Friday 30 October, 2020

Deadly item used in Las Vegas massacre among seized arms headed for Ja

Photo showing the firearms recently intercepted by US agents, via the Jamaica Constabulary Force's Twitter account.

Photo showing the firearms recently intercepted by US agents, via the Jamaica Constabulary Force's Twitter account.

Of the items which were seized in the massive gun and ammunition find at Miami International Airport last month, three items called butt stocks, really ‘bump stocks’, should be of particular concern to Jamaican law enforcement officials.

Bump stocks were used by the Las Vegas gunman who shot and killed 59 people and wounded more than 500 others in the US state of Nevada in October. He used the items to convert semi-automatic arms to fully automatic weapons.

A semi-automatic weapon allows a shooter to fire only one round per trigger squeeze, but a bump stock changes that equation, as when fitted to the back of a semi-automatic rifle, replacing the original butt of the weapon, the device assists the shooter by making the finger automatically bump against the trigger.

Mass shootings are now common in the United States, but following the October massacre, there is now a push by some members of the US Congress to pass laws banning bump stocks that can be easily purchased from gun shops in that country.

The other items that were seized in the cache of arms that was destined for Montego Bay, Jamaica, included two rifles, 115 pistols, 139 magazines, 103 rounds of 9mm ammunition, 50 rounds of .357 ammunition, 50 rounds of .45 ammunition, 24 rounds of .40 ammunition, 40 rounds of .223 ammunition, nine handgun back straps, five magazine parts, three pistol grips and weapons parts.

Meanwhile, commenting on the massive arms seizure, National Security Minister, Robert Montague, on Tuesday questioned whether the more than 100 firearms and ammunition that were seized were intended for a declaration of war on the Jamaican state.

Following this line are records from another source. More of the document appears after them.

/-! ### Points (R312) -/

/-- How long before the start of the present tick a stamp lies. -/
def stampAge (s : State) (st : Nat) : Nat := (s.tick.startNs % 2 ^ 40 + 2 ^ 40 - stampCount st) % 2 ^ 40
/-- The newest of some stamps. -/
def newestStamp (s : State) : List Nat → Nat
  | [] => 0
  | a :: l => l.foldl (fun x y => if stampAge s y < stampAge s x then y else x) a
/-- The stamps of the inputs that a quantity of a calculator rests on (R312). -/
def quantityInputs (s : State) (c : CalcCfg) (quantity : Nat) : List Nat :=
  let rtd := fun (r : Nat) => ((tableGet none s.lio.rtd r).map (fun x => [x.2.1])).getD []
  let temps := rtd c.rtdForward ++ rtd c.rtdReturn
  let flow := (snapPoint s c.flowPoint).stamp :: (c.directionPoint.map (fun d => [(snapPoint s d).stamp])).getD []
  let tariff := (c.tariffPoint.map (fun p => [(snapPoint s p).stamp])).getD []
  match quantity with
  | 0x01 => rtd c.rtdForward
  | 0x02 => rtd c.rtdReturn
  | 0x03 => temps
  | 0x06 => temps
  | 0x04 => flow
  | 0x09 => flow
  | 0x0A => flow ++ temps ++ tariff
  | _ => flow ++ temps
/-- A calculator's point of a tick. -/
def calcPoint (s : State) (c : CalcCfg) (p : MeterPoint) : PubPoint :=
  let k := c.number
  let stamp := newestStamp s (quantityInputs s c p.quantity)
  let reg := fun (f : Field) => BitVec.ofNat 32 (getF s f)
  let count := fun (r : Nat) => BitVec.ofNat 32 (accumAt s (calcReg k r)).count
  let v : Word := match p.quantity with
    | 0x01 => reg (F.BOT.T_FWD k)
    | 0x02 => reg (F.BOT.T_RET k)
    | 0x03 => f64to32 (f64Sub (f32to64 (reg (F.BOT.T_FWD k))) (f32to64 (reg (F.BOT.T_RET k))))
    | 0x04 => reg (F.BOT.FLOW k)
    | 0x05 => reg (F.BOT.POWER k)
    | 0x06 => reg (F.BOT.K_FACTOR k)
    | 0x07 => count 0
    | 0x08 => count 2
    | 0x09 => count 4
    | 0x0A => count (6 + p.order)
    | _ => if calcHalted s k then 3 else if flag s (F.BOT.CALC_STATE_FLOW_ERROR k) then 2
      else if flag s (F.BOT.CALC_STATE_TEMP_ERROR k) then 1 else 0
  { index := p.point, value := v, stamp := stamp }

/-- BOT's tick: every calculator in increasing number, and its one staging entry (R303). -/
def botTick (s : State) : State :=
  match thermMetro s with
  | none => s
  | some m =>
    if !present s 12 || !domainOn s 10 || !flag s F.BOT.STATUS_INTEGRATING then s
    else
      let s1 := m.calcs.foldl (fun t c => calcTick c t) s
      let err := m.calcs.any (fun c => flag s1 (F.BOT.CALC_STATE_TEMP_ERROR c.number) || flag s1 (F.BOT.CALC_STATE_FLOW_ERROR c.number))
      let s2 := setF F.BOT.STATUS_ERROR_ANY (ofBool err) s1
      let pts := ((thermMeter s).map MeterPart.points).getD []
      let entry : StagedEntry := { unit := 12, due := s.tick.number, points := pts.filterMap (fun p =>
        (m.calcs.find? (fun c => c.number == p.object)).map (fun c => calcPoint s2 c p)) }
      if botStalled s then s2 else { s2 with tick := { s2.tick with outbox := s2.tick.outbox ++ [entry] } }

/-- RTD_CONVERSION (R131): input `k` read `ohms`, or has a broken sense lead; BOT takes it from the next tick on. -/
def execRtdConversion (k : Nat) (ohms : F64) (broken : Bool) (s : State) : Result := .next (rtdConversion k ohms broken s)

/-- HALT a calculator (R305). -/
def haltCalc (k addr : Nat) (s : State) : State :=
  if calcHalted s k then s
  else emit 0x0C06 k (lo32 addr) 0 (flagCalc k 7 (setF F.BOT.STATUS_MEMORY_ERROR 1 (setF (F.BOT.CALC_STATE_HALTED k) 1 s)))

/-! ### Intervals (R313) -/

/-- Close one calculator's interval against the counts of the boundary. -/
def closeCalcInterval (stamp : Nat) (counts : Table Accum) (errs : List Nat) (k : Nat) (s : State) : State :=
  let x := calcInterval s k
  let now := (List.range 14).map (fun r => (tableGet {} counts (calcReg k r)).count)
  let delta := fun (r : Nat) => now.getD r 0 - x.counts.getD r 0
  let quality := stampQuality x.startStamp ≠ 0 || stampQuality stamp ≠ 0
  let gap := s.bat.gapRecords && bitOf x.flags 8 = 1
  let flags := x.flags + (if quality && bitOf x.flags 6 = 0 then 64 else 0)
  let err := errs.getD k 0
  let words := [2 + k * 2 ^ 16 + getF s (F.BOT.CALC_STATE_TARIFF k) * 2 ^ 24, flags, x.seq, err - x.errorS] ++
    words64 ([x.startStamp, stamp] ++ (List.range 6).map delta) ++ (List.range 8).map (fun t => lo32 (delta (6 + t))) ++
    words64 [now.getD 0 0, now.getD 2 0]
  let keep := if bitOf x.flags 7 = 1 then 128 else 0
  let y : Interval := { startStamp := stamp, startNs := s.tick.startNs, counts := now, errorS := err, flags := keep, seq := x.seq + 1 }
  let s1 := setF (F.BOT.INTERVAL_SEQ k) x.seq { s with bot := { s.bot with intervals := tablePut {} s.bot.intervals k y } }
  let s2 := if gap then { s1 with bat := { s1.bat with gapRecords := false } } else s1
  if ((thermMeter s).map MeterPart.export_).getD false then stageEntry 5 2 128 stamp words s2 else s2

/-- THERMAL_INTERVAL_CLOSE (R313): at a tick start on an interval boundary, one record per calculator. -/
def execThermalIntervalClose (s : State) : Result :=
  .next (match thermMetro s, thermMeter s, s.bat.boundary with
    | some m, some p, some (n, stamp, counts, errs) =>
      let fresh := m.calcs.any (fun c => (calcInterval s c.number).startStamp != stamp)
      if n = s.tick.number && minuteBoundary s p.intervalMin && fresh && inState s .live then
        m.calcs.foldl (fun t c => closeCalcInterval stamp counts errs c.number t) s
      else s
    | _, _, _ => s)
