-- ==== Sys2Proof/Machine/Tick.lean ====
section
/-! DEFINITION. The tick and the Curtain: tick starts, the collector's staging queues, overrun and fault, and the one
step in which a Curtain publishes (R25 to R48). -/

namespace Sys2Proof.Machine

open Sys2Proof

/-- Units that may post to the collector (R36). -/
def postingUnits : List Nat := [8, 9, 10, 11, 12, 16, 17]
/-- The Call sheet's entry of unit `u`. -/
def unitEntry (s : State) (u : Nat) : UnitEntry := s.cfg.sheet.units.getD u {}
/-- The module drives outputs: SOLO or LEAD. -/
def onAir (s : State) : Bool := role s == 0 || role s == 1

/-! ### Output moves (R30) -/

/-- Outputs of LIO, STN and CAN, by group 0 to 2. -/
def groupOutputs (s : State) : Nat → Nat
  | 0 => (lioOutputs s).length
  | 1 => (stationList s).foldl (fun n c => n + c.slots.countP (fun x => x.output)) 0
  | _ => (canOutputs s).length
/-- The crossing that a group's move takes, and the clock at its far end (R30, R445). -/
def groupCrossing : Nat → Nat × Nat
  | 0 => (7, 7) | 1 => (3, 3) | _ => (5, 5)
/-- The move of a group is held. DEDUCED, log entry 43. -/
def moveHeld (s : State) (g : Nat) : Bool :=
  bitF s F.MEM.CROSS_STALL (groupCrossing g).1 || !clockRuns s (groupCrossing g).2 ||
    !crossingReleased s (groupCrossing g).1
/-- The first `n` outputs of a group reach their launch registers. -/
def moveGroup (g n : Nat) (s : State) : State :=
  match g with
  | 0 => moveLioOutputs n s
  | 1 => if n = 0 then s else stnBuild s
  | _ => moveCanOutputs n s
/-- The output moves begin after a Curtain. `stn` and `can` tell whether those units' entries were published. The frames of
the stations are built at once; a held group waits. DEDUCED, log entry 43. -/
def beginMoves (stn can : Bool) (s : State) : State :=
  if !onAir s then s
  else
    let groups := [0, 1, 2].filter (fun g => decide (groupOutputs s g > 0) && !(g == 1 && !stn) && !(g == 2 && !can))
    let s1 := if groups.contains 1 && !moveHeld s 1 then stnBuild s else s
    { s1 with tick := { s1.tick with moves := groups.map (fun g => (g, moveHeld s g, s.clap.cycles)) } }
/-- How many outputs of a group have moved by T: all of them unless its crossing is held; none where it was held since
before the Curtain; else a free number, since the length of a move is not fixed. DEDUCED, log entry 43. -/
def movedBy (m : Nat × Bool × Nat) (s : State) : Nat × State :=
  let n := groupOutputs s m.1
  if !moveHeld s m.1 then (n, s)
  else if m.2.1 && decide (tableGet 0 s.pwr.stoppedAt (groupCrossing m.1).2 ≤ m.2.2) then (0, s)
  else
    let (v, t) := drawFree s
    (v.toNat % (n + 1), t)
/-- One group's move at T; the state, and the outputs that are still held. -/
def endMove (a : State × Nat) (m : Nat × Bool × Nat) : State × Nat :=
  let (k, t) := movedBy m a.1
  let moved := if m.1 = 1 && !m.2.1 then t else moveGroup m.1 k t
  (moved, a.2 + (groupOutputs t m.1 - k))
/-- At T the moves end: an output not yet moved keeps its previous value (R30). DEDUCED, log entry 43. -/
def endMoves (s : State) : State :=
  let (t, held) := s.tick.moves.foldl endMove (s, 0)
  let t1 := { t with tick := { t.tick with moves := [] } }
  if held = 0 then t1
  else emit 0x0104 held 0 0 (bumpF F.TICK.OUTPUT_LATE_COUNT 1 (setF F.TICK.STATUS_OUTPUT_LATE 1 t1))
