/-- While STN runs, an INPUT frame of an unknown station, or one of a station that is HALTED, from a wrong port or address
or of a wrong form, counts in MALFORMED_COUNT; else a body whose tag fails counts in AUTH_FAIL_COUNT, a sequence
number seen before in REPLAY_COUNT, an unknown exchange number in ECHO_FAIL_COUNT and an entry without a slot in
MALFORMED_COUNT, each leaving every station as it was; an older new number counts in LATE_COUNT and is marked seen;
beyond the tick's limit it counts in OVERLOAD_COUNT. With a new highest number the frame makes the station ACTIVE, or
ABSENT with cause LEAVE where it leaves, shows its sequence and status and counts in ST_IN_FRAMES. STATION_ABSENT
makes a station ABSENT with cause LINK without link, and MISS at its limit of misses. STATION_SUMMARY stages a SUMMARY
entry on ring 8 at the station's tick. (14_ports_and_stations.md R365, 14_ports_and_stations.md R371,
14_ports_and_stations.md R372, 20_host_port.md R501) -/
def Obligations.StationsAreHeardAndLost : Prop :=
  ∀ s : State, WellKept s → stnRuns s = true → keysRise s.stn.stations = true →
    let turnedAway := fun (t : State) (n : Field) => t.stn = s.stn ∧ t.pimg = s.pimg ∧ getF t n = min (getF s n + 1) 0xFFFFFFFF ∧
      OnlyParts [.regs, .cont] s t ∧ OnlyFields [n] s t
    (∀ f : InputFrame, stationCfg s (u16 f.payload 8) = none →
      ∃ t, Machine.exec (.inputFrame f) s = .next t ∧ turnedAway t F.STN.MALFORMED_COUNT) ∧
    (∀ (f : InputFrame) (c : StationCfg), stationCfg s (u16 f.payload 8) = some c → c.station < 4096 →
      (stnState s c.station).state = stnHalted ∨ onAttachment c f.port = false ∨ c.address ≠ f.address ∨
        f.contextError = none ∧ frameForm f.payload = false →
      ∃ t, Machine.exec (.inputFrame f) s = .next t ∧ turnedAway t F.STN.MALFORMED_COUNT) ∧
    (∀ (f : InputFrame) (c : StationCfg), stationCfg s (u16 f.payload 8) = some c → c.station < 4096 →
      (stnState s c.station).state ≠ stnHalted → onAttachment c f.port = true → c.address = f.address → f.contextError = none →
      frameForm f.payload = true →
      let n := c.station
      let x := stnState s n
      let q := u64 f.payload 20
      (frameBody s c f.payload = none → ∃ t, Machine.exec (.inputFrame f) s = .next t ∧ turnedAway t F.STN.AUTH_FAIL_COUNT) ∧
      (∀ body, frameBody s c f.payload = some body →
        (sequenceFresh x q = false → ∃ t, Machine.exec (.inputFrame f) s = .next t ∧ turnedAway t F.STN.REPLAY_COUNT) ∧
        (sequenceFresh x q = true → echoFresh x (u32 f.payload 28) = false →
          ∃ t, Machine.exec (.inputFrame f) s = .next t ∧ turnedAway t F.STN.ECHO_FAIL_COUNT) ∧
        (sequenceFresh x q = true → echoFresh x (u32 f.payload 28) = true →
          let named := ∀ e ∈ bodyEntries body, (entrySlot c (u8 f.payload 6) e).isSome = true
          (¬ named → ∃ t, Machine.exec (.inputFrame f) s = .next t ∧ turnedAway t F.STN.MALFORMED_COUNT) ∧
          (named → q ≤ x.high → ∃ t, Machine.exec (.inputFrame f) s = .next t ∧ t.pimg = s.pimg ∧
            getF t F.STN.LATE_COUNT = min (getF s F.STN.LATE_COUNT + 1) 0xFFFFFFFF ∧ (stnState t n).high = x.high ∧
            (stnState t n).state = x.state ∧ sequenceFresh (stnState t n) q = false ∧ OnlyParts [.regs, .stn] s t) ∧
          (named → x.high < q → 1024 ≤ s.stn.applied → ∃ t, Machine.exec (.inputFrame f) s = .next t ∧ t.pimg = s.pimg ∧
            getF t F.STN.OVERLOAD_COUNT = min (getF s F.STN.OVERLOAD_COUNT + 1) 0xFFFFFFFF ∧ t.stn.stations = s.stn.stations ∧
            OnlyParts [.regs, .stn, .cont] s t) ∧
          (named → x.high < q → s.stn.applied < 1024 →
            ∃ t, Machine.exec (.inputFrame f) s = .next t ∧ (stnState t n).high = q ∧ t.stn.applied = s.stn.applied + 1 ∧
              (u8 f.payload 7 % 2 = 0 → (stnState t n).state = stnActive) ∧
              (u8 f.payload 7 % 2 = 1 → canLose s n = true → (stnState t n).state = stnAbsent ∧ (stnState t n).cause = 3) ∧
              getF t (F.STN.ST_IN_FRAMES n) = min (getF s (F.STN.ST_IN_FRAMES n) + 1) 0xFFFFFFFF ∧
              getF t (F.STN.ST_STATUS n) = u32 body 8 % 2 ^ 32 ∧ getF t (F.STN.ST_UP_SEQ_LO n) = lo32 q ∧
              (∀ m, m ≠ n → stnState t m = stnState s m) ∧ OnlyParts [.regs, .pimg, .net, .stn, .cont, .host] s t)))) ∧
    (∀ (n : Nat) (c : StationCfg), stationCfg s n = some c → n < 4096 →
      (canLose s n = true → (attachmentUp s c = false ∨ c.missLimit ≤ (stnState s n).misses) →
        ∃ t, Machine.exec (.stationAbsent n) s = .next t ∧ (stnState t n).state = stnAbsent ∧
          (stnState t n).cause = (if attachmentUp s c = true then 1 else 2) ∧ (∀ m, m ≠ n → stnState t m = stnState s m) ∧
          OnlyParts [.regs, .pimg, .net, .stn, .cont, .host] s t) ∧
      (canLose s n = false ∨ (attachmentUp s c = true ∧ (stnState s n).misses < c.missLimit) →
        Machine.exec (.stationAbsent n) s = .next s) ∧
      (s.tick.number % 8000 = n → ∃ t, Machine.exec (.stationSummary n) s = .next t ∧ OnlyParts [.regs, .cont, .host] s t ∧
        (ringProduces s 8 = true → keysRise s.host.staging = true → (tableGet [] s.host.staging 8).length < 4096 →
          tableGet [] t.host.staging 8 = tableGet [] s.host.staging 8 ++ [{
            index := getF s (F.HOST.NEXT_INDEX 8), typ := 2, length := 28, stamp := nowStamp s, body := stationWords s n }])) ∧
      (s.tick.number % 8000 ≠ n → Machine.exec (.stationSummary n) s = .next s))

/-- On a used port that is not off nor bus-off while CAN runs: a frame counts in RX_FRAMES; a remote frame counts in
RX_ERRORS and one that no filter takes in RX_UNMATCHED, and neither touches a buffer or a point. A data frame taken
for an RX buffer that is not HALTED shows in it as one step: identifier, DLC, data, NEW_DATA and the next SEQ, its age
runs anew, and it is AGED no more; a high-priority filter fills buffer 128 and raises the port's cause. MESSAGE_AGED
at its age limit makes an RX buffer AGED and its points absent in the snapshot too. (15_can.md R388, 15_can.md R390,
15_can.md R391) -/
def Obligations.CanFramesReceived : Prop :=
  ∀ (c : Nat) (p : CanPortCfg) (s : State), WellKept s → c < 4 → canCfg s c = some p → canRuns s = true →
    (∀ f : CanFrame, canMode s c ≠ 0 → canError s c < 2 → getF s (F.CAN.ERROR_COUNTERS_REC c) ≤ 127 →
      let counted := fun (t : State) => getF t (F.CAN.RX_FRAMES c) = min (getF s (F.CAN.RX_FRAMES c) + 1) 0xFFFFFFFF
      (f.remote = true → ∃ t, Machine.exec (.canFrameRx c f) s = .next t ∧ counted t ∧
        getF t (F.CAN.RX_ERRORS c) = min (getF s (F.CAN.RX_ERRORS c) + 1) 0xFFFFFFFF ∧ OnlyParts [.regs, .cont] s t) ∧
      (f.remote = false → filterFor p f = none → ∃ t, Machine.exec (.canFrameRx c f) s = .next t ∧ counted t ∧
        getF t (F.CAN.RX_UNMATCHED c) = min (getF s (F.CAN.RX_UNMATCHED c) + 1) 0xFFFFFFFF ∧ OnlyParts [.regs, .cont] s t) ∧
      (∀ (x : CanFilter) (b : CanBufCfg), f.remote = false → filterFor p f = some x → bufCfg p x.buffer = some b → b.buffer < 128 →
        bufHalted s c b.buffer = false → f.bufferError = none → f.dlc < 16 → f.id < 2 ^ 29 →
        keysRise (canPort s c).ages = true →
        ∃ t, Machine.exec (.canFrameRx c f) s = .next t ∧ counted t ∧ flag t (F.CAN.BUF_STATUS_NEW_DATA c b.buffer) = true ∧
          getF t (F.CAN.BUF_STATUS_SEQ c b.buffer) = (getF s (F.CAN.BUF_STATUS_SEQ c b.buffer) + 1) % 256 ∧
          getF t (F.CAN.BUF_STATUS_DLC c b.buffer) = f.dlc ∧ flag t (F.CAN.BUF_STATUS_AGED c b.buffer) = false ∧
          getF t (F.CAN.BUF_ID c b.buffer) = bufIdWord f.id f.fdf f.brs f.ide ∧
          (∀ k, k < 16 → getF t (F.CAN.BUF_DATA c b.buffer k) = f.data % 2 ^ (8 * dlcBytes f.dlc) / 2 ^ (32 * k) % 2 ^ 32) ∧
          (tableGet {} (canPort t c).ages b.buffer).since = s.tick.number + 1 ∧
          (x.highPriority = true → bitF t F.HOST.INT_CAUSE_CAN_HP c = true ∧ flag t (F.CAN.BUF_STATUS_NEW_DATA c 128) = true ∧
            getF t (F.CAN.BUF_ID c 128) = bufIdWord f.id f.fdf f.brs f.ide))) ∧
    (∀ (b : Nat) (x : CanBufCfg), inState s .live = true → bufCfg p b = some x → b < 128 → flag s (F.CAN.BUF_STATUS_AGED c b) = false →
      (ageDue s c x = true → ∃ t, Machine.exec (.messageAged c b) s = .next t ∧ flag t (F.CAN.BUF_STATUS_AGED c b) = true ∧
        OnlyParts [.regs, .pimg, .can, .cont] s t ∧ (∀ g ∈ bufSignals p x, snapPoint t g.point = livePoint t g.point ∧
          (imageUp s = true → (pointCfg s g.point).isSome = true → hasCond (pointCond t g.point).conds condAbsent = true))) ∧
      (ageDue s c x = false → Machine.exec (.messageAged c b) s = .next s))

/-- On a used port: in LIVE a window that contains the present instant, with none open, opens and shows its number and
cycle; REFERENCE on a NORMAL port makes the reference message pending. At a window's end, and not within it, a cell,
or a pending reference, without its frame sent counts as missed. A frame sent by a NORMAL port leaves the wire, counts
in TX_FRAMES and Q_SENT and lowers TEC. A bus error shows TEC and REC; above 255 the port is bus-off, or recovering
under AUTO_RECOVER, counted, and its RX buffers AGED; recovery over, it is error-active. SEND appends a message to the
host queue or is EXHAUSTED; RECOVER starts recovery. (15_can.md R395, 15_can.md R396, 15_can.md R398, 15_can.md R399,
15_can.md R400, 15_can.md R401, 15_can.md R407) -/
def Obligations.CanWindowsSendsAndErrors : Prop :=
  ∀ (c : Nat) (p : CanPortCfg) (s : State), WellKept s → c < 4 → canCfg s c = some p → (∀ b ∈ p.buffers, b.buffer < 128) →
    let q := canPort s c
    let others := fun (t : State) => ∀ d, d ≠ c → canPort t d = canPort s d
    (∀ k w, inState s .live = true → canRuns s = true → p.tt = true → p.windows[k]? = some w → k < 64 →
      (q.window = none → (windowSpan s p w).1 ≤ nowNs s 1 → nowNs s 1 < (windowSpan s p w).2 →
        ∃ t, Machine.exec (.canWindowStart c k) s = .next t ∧ (canPort t c).window = some k ∧
          getF t (F.CAN.CYCLE_WINDOW c) = k ∧ getF t (F.CAN.CYCLE_COUNT c) = cycleCount s p ∧ others t ∧ OnlyParts [.regs, .can] s t ∧
          (canMode s c = 1 → w.kind = 1 → q.awaitCurtain = false → (canPort t c).reference =
            some (cycleCount s p + 256 * ((s.tick.number - cycleTick s p) % 2 ^ 24), (windowSpan s p w).1))) ∧
      (q.window ≠ none ∨ nowNs s 1 < (windowSpan s p w).1 ∨ (windowSpan s p w).2 ≤ nowNs s 1 →
        Machine.exec (.canWindowStart c k) s = .next s)) ∧
    (∀ k, q.window = some k → windowOver s p k = true → ∃ t, Machine.exec (.canWindowEnd c) s = .next t ∧ (canPort t c).window = none ∧ others t ∧
      OnlyParts [.regs, .can, .cont] s t ∧
      (canMode s c = 1 → (p.windows.getD k {}).kind = 2 → p.matrix.getD (64 * getF s (F.CAN.CYCLE_COUNT c) + k) 0xFF ≠ 0xFF →
        getF t (F.CAN.WINDOW_MISSED c) = (if q.complete then getF s (F.CAN.WINDOW_MISSED c)
          else min (getF s (F.CAN.WINDOW_MISSED c) + 1) 0xFFFFFFFF)) ∧
      (canMode s c = 1 → (p.windows.getD k {}).kind = 1 → q.reference ≠ none → q.complete = false →
        (canPort t c).reference = none ∧ getF t (F.CAN.REF_MISSED c) = min (getF s (F.CAN.REF_MISSED c) + 1) 0xFFFFFFFF)) ∧
    ((q.window = none ∨ ∃ k, q.window = some k ∧ windowOver s p k = false) → Machine.exec (.canWindowEnd c) s = .next s) ∧
    (∀ w, q.onWire = some w → canRuns s = true → canMode s c = 1 → (∀ b, w.source = .scheduled b ∨ w.source = .periodic b → b < 128) →
      getF s (F.CAN.ERROR_COUNTERS_TEC c) ≤ 256 →
      ∃ t, Machine.exec (.canFrameSent c) s = .next t ∧ (canPort t c).onWire = none ∧ (canPort t c).complete = true ∧ others t ∧
        getF t (F.CAN.TX_FRAMES c) = min (getF s (F.CAN.TX_FRAMES c) + 1) 0xFFFFFFFF ∧
        getF t (F.CAN.Q_SENT (4 * c + sourceQueue w.source)) =
          min (getF s (F.CAN.Q_SENT (4 * c + sourceQueue w.source)) + 1) 0xFFFFFFFF ∧
        getF t (F.CAN.ERROR_COUNTERS_TEC c) = getF s (F.CAN.ERROR_COUNTERS_TEC c) - 1 ∧
        (w.source = .host → (canPort t c).host = q.host.drop 1) ∧ (w.source = .reference → (canPort t c).reference = none)) ∧
    ((q.onWire = none ∨ canRuns s = false ∨ canMode s c ≠ 1) → Machine.exec (.canFrameSent c) s = .next s) ∧
    (∀ tec rec, canRuns s = true → canMode s c ≠ 0 → canError s c < 2 → tec ≤ 256 → rec ≤ 255 →
      ∃ t, Machine.exec (.canBusError c tec rec) s = .next t ∧ (canPort t c).onWire = none ∧ others t ∧
        getF t (F.CAN.ERROR_COUNTERS_TEC c) = tec ∧ getF t (F.CAN.ERROR_COUNTERS_REC c) = rec ∧
        (tec ≤ 255 → canError t c = (if 128 ≤ tec ∨ 128 ≤ rec then 1 else 0) ∧ OnlyParts [.regs, .can, .cont] s t) ∧
        (255 < tec → canError t c = (if p.autoRecover then 3 else 2) ∧ (canPort t c).recoverFrom = nowNs s 1 ∧
          getF t (F.CAN.BUS_OFF_COUNT c) = min (getF s (F.CAN.BUS_OFF_COUNT c) + 1) 0xFFFFFFFF ∧
          flag t F.CAN.STATUS_BUS_OFF_ANY = true ∧
          ∀ b ∈ p.buffers, b.kind = 0 → flag t (F.CAN.BUF_STATUS_AGED c b.buffer) = true)) ∧
    (canError s c = 3 → q.recoverFrom + (1408 * nominalBit p + 1) / 2 ≤ nowNs s 1 →
      ∃ t, Machine.exec (.recoveryDone c) s = .next t ∧ canError t c = 0 ∧ getF t (F.CAN.ERROR_COUNTERS_TEC c) = 0 ∧
        getF t (F.CAN.ERROR_COUNTERS_REC c) = 0 ∧ OnlyParts [.regs, .can] s t) ∧
    (canError s c ≠ 3 ∨ nowNs s 1 < q.recoverFrom + (1408 * nominalBit p + 1) / 2 → Machine.exec (.recoveryDone c) s = .next s) ∧
    (∀ u : Caller, inState s .live = true →
      (Admitted u [roleEngineer] s → role s ≤ 1 → canError s c ≠ 2 → canMode s c ≠ 2 → getF s (F.CAN.HTX_CTRL c) < 128 →
        (getF s (F.CAN.HTX_CTRL c) / 16 % 2 = 1 ∨ getF s (F.CAN.HTX_CTRL c) % 16 ≤ 8) →
        (q.host.length < 32 → ∃ t m, Machine.exec (.send u c 0) s = .next t ∧ (canPort t c).host = q.host ++ [m] ∧
          m.id = getF s (F.CAN.HTX_ID c) ∧ m.ctrl = getF s (F.CAN.HTX_CTRL c) ∧ m.launch = nowNs s 1 ∧ others t ∧
          getF t (F.CAN.Q_FILL (4 * c)) = q.host.length + 1 ∧ getF t F.CAN.CMD_RESULT_RESULT = resOk ∧
          OnlyParts [.regs, .can, .sec] s t) ∧
        (32 ≤ q.host.length → ∃ t, Machine.exec (.send u c 0) s = .next t ∧ t.can = s.can ∧
          getF t F.CAN.CMD_RESULT_RESULT = resExhausted ∧
          getF t (F.CAN.Q_REFUSED (4 * c)) = min (getF s (F.CAN.Q_REFUSED (4 * c)) + 1) 0xFFFFFFFF)) ∧
      (Admitted u [roleOperator] s → p.autoRecover = false →
        (canError s c = 2 → ∃ t, Machine.exec (.recover u c 0) s = .next t ∧ canError t c = 3 ∧
          (canPort t c).recoverFrom = nowNs s 1 ∧ getF t F.CAN.CMD_RESULT_RESULT = resOk ∧ OnlyParts [.regs, .can, .sec] s t) ∧
        (canError s c ≠ 2 → ∃ t, Machine.exec (.recover u c 0) s = .next t ∧ t.can = s.can ∧ canError t c = canError s c ∧
          getF t F.CAN.CMD_RESULT_RESULT = resIllegal)))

His comment came while speaking in the House of Representatives, where he had earlier made a ministerial statement on the now controversial contract to supply some 200 pre-owned motor vehicles to the Jamaica Constabulary Force (JCF).

Of note is that St James is by far the bloodiest of the 14 parishes across the country, with a runaway murder rate that has seen more than 310 lives being snuffed out since January.